Consider this the first official memo from the Ketchup-Loving Adults Club (KLAC). As the club’s self-appointed president, I’ve got some troubling news: restaurants across the U.S. are running out of ketchup packets.
There are a few reasons for the mayhem, The Wall Street Journal tells us. First, the pandemic forced restaurants to shift from indoor dining to takeout, increasing the demand for individual to-go ketchup packets. Even restaurants open for indoor dining leaned into individual packets in order to comply with COVID-19 guidelines that recommended individual condiment packets over tabletop bottles to curb customer touch points. The shortage has been a long time coming: back in July of last year, CNN reported a 40% increase in single-serve condiment sales compared to 2019. Additionally, stay-at-home orders may have sparked up to a 15% increase in retail ketchup sales, WSJ reports, suggesting that consumers are turning to condiments to scare away their pandemic malaise. Smart, I think.

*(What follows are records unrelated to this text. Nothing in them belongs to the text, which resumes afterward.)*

/-- The decoder: total on every word (R179, R180). -/
def decodeWord (w : Nat) : Except Reject Instr :=
  if w = 0 ∨ w = 0xFFFFFFFF then .error .illegalWord else
  match w % 128 with
  | 0x01 => decode01 w
  | 0x02 => accept w [] (.addi (bvAt 5 w 7) (srcAt w 12 17) (bvAt 13 w 19))
  | 0x03 => decode03 w
  | 0x04 => accept w [] (.lui (bvAt 5 w 7) (bvAt 20 w 12))
  | 0x05 => accept w [] (.addpc (bvAt 5 w 7) (bvAt 20 w 12))
  | 0x06 => decode06 w
  | 0x07 => decode07 w
  | 0x08 => decode08 w
  | 0x09 => decode09 w
  | 0x0A => decode0A w
  | 0x20 => decode20 w
  | 0x21 => accept w [] (.jal (bvAt 5 w 7) (bvAt 20 w 12))
  | 0x22 => accept w [] (.jalr (bvAt 5 w 7) (srcAt w 12 17) (bvAt 13 w 19))
  | 0x28 => decode28 w
  | 0x29 => decode29 w
  | 0x2A => decode2A w
  | 0x0B => accept w [] (.lea (bvAt 5 w 7) (bvAt 3 w 21) (srcAt w 14 19) (bvAt 2 w 12) (bvAt 8 w 24))
  | 0x0C => decode0C w
  | 0x10 => accept w [(12, 2)] (.ldw (bvAt 5 w 7) (bvAt 3 w 21) (srcAt w 14 19) (bvAt 8 w 24))
  | 0x11 => decode11 w
  | 0x12 => decode12 w
  | 0x13 => accept w [(12, 2)] (.ldp (bvAt 5 w 7) (bvAt 3 w 21) (srcAt w 14 19) (bvAt 8 w 24))
  | 0x14 => accept w [] (.stw (srcAt w 7 12) (bvAt 3 w 21) (srcAt w 14 19) (bvAt 8 w 24))
  | 0x15 => accept w [] (.sth (srcAt w 7 12) (bvAt 3 w 21) (srcAt w 14 19) (bvAt 8 w 24))
  | 0x16 => accept w [] (.stb (srcAt w 7 12) (bvAt 3 w 21) (srcAt w 14 19) (bvAt 8 w 24))
  | 0x17 => accept w [] (.stp (srcAt w 7 12) (bvAt 3 w 21) (srcAt w 14 19) (bvAt 8 w 24))
  | 0x18 => decode18 w
  | 0x19 => decode19 w
  | 0x1A => decode1A w
  | 0x1B => accept w [(7, 12), (30, 2)] (.fence (bvAt 3 w 27) (bvAt 8 w 19))
  | 0x1C => decode1C w
  | 0x1D => decode1D w
  | 0x1E => decode1E w
  | 0x1F => decode1F w
  | 0x30 => decode30 w
  | 0x31 => decode31 w
  | 0x40 => accept w [(24, 8)] (.fmtp (bvAt 4 w 7) (bvAt 4 w 11) (bvAt 4 w 15) (bvAt 3 w 19) (bvAt 2 w 22))
  | 0x48 => decode48 w
  | 0x49 => decode49 w
  | 0x4A => decode4A w
  | 0x4B => decode4B w
  | 0x4C => decode4C w
  | 0x4D => decode4D w
  | _ => .error .illegalMajor

/-- The decoder on an instruction whose bits are numbered as the opcode table numbers them; bits above nbits are 0. -/
def decodeTableWord (nbits w : Nat) : Option Instr :=
  match decodeWord (w % 2 ^ nbits % 2 ^ 32) with
  | .ok i => some i
  | .error _ => none

/-- A field value placed at a bit position (R177). -/
def at' (v lo : Nat) : Nat := v * 2 ^ lo

/-- A source register and its mode placed at their positions (R177). -/
def Src.enc (a : Src) (r m : Nat) : Nat := at' a.r.toNat r + at' a.m.toNat m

Here’s the scariest part: Heinz, the superior ketchup (as recognized by KLAC), is struggling the most. WSJ explains that Heinz holds nearly 70% of the U.S. retail market for ketchup, and the company’s being forced to open up new manufacturing lines to increase production and meet demand. In the meantime, some restaurants are settling for... generic brands. Don’t even speak the name of Red Gold.
This concludes today’s official KLAC memo. For further news and ketchup-coated camaraderie, await our ketchup signal. I’m not sure what that’ll look like, but it’ll be pretty unmistakable.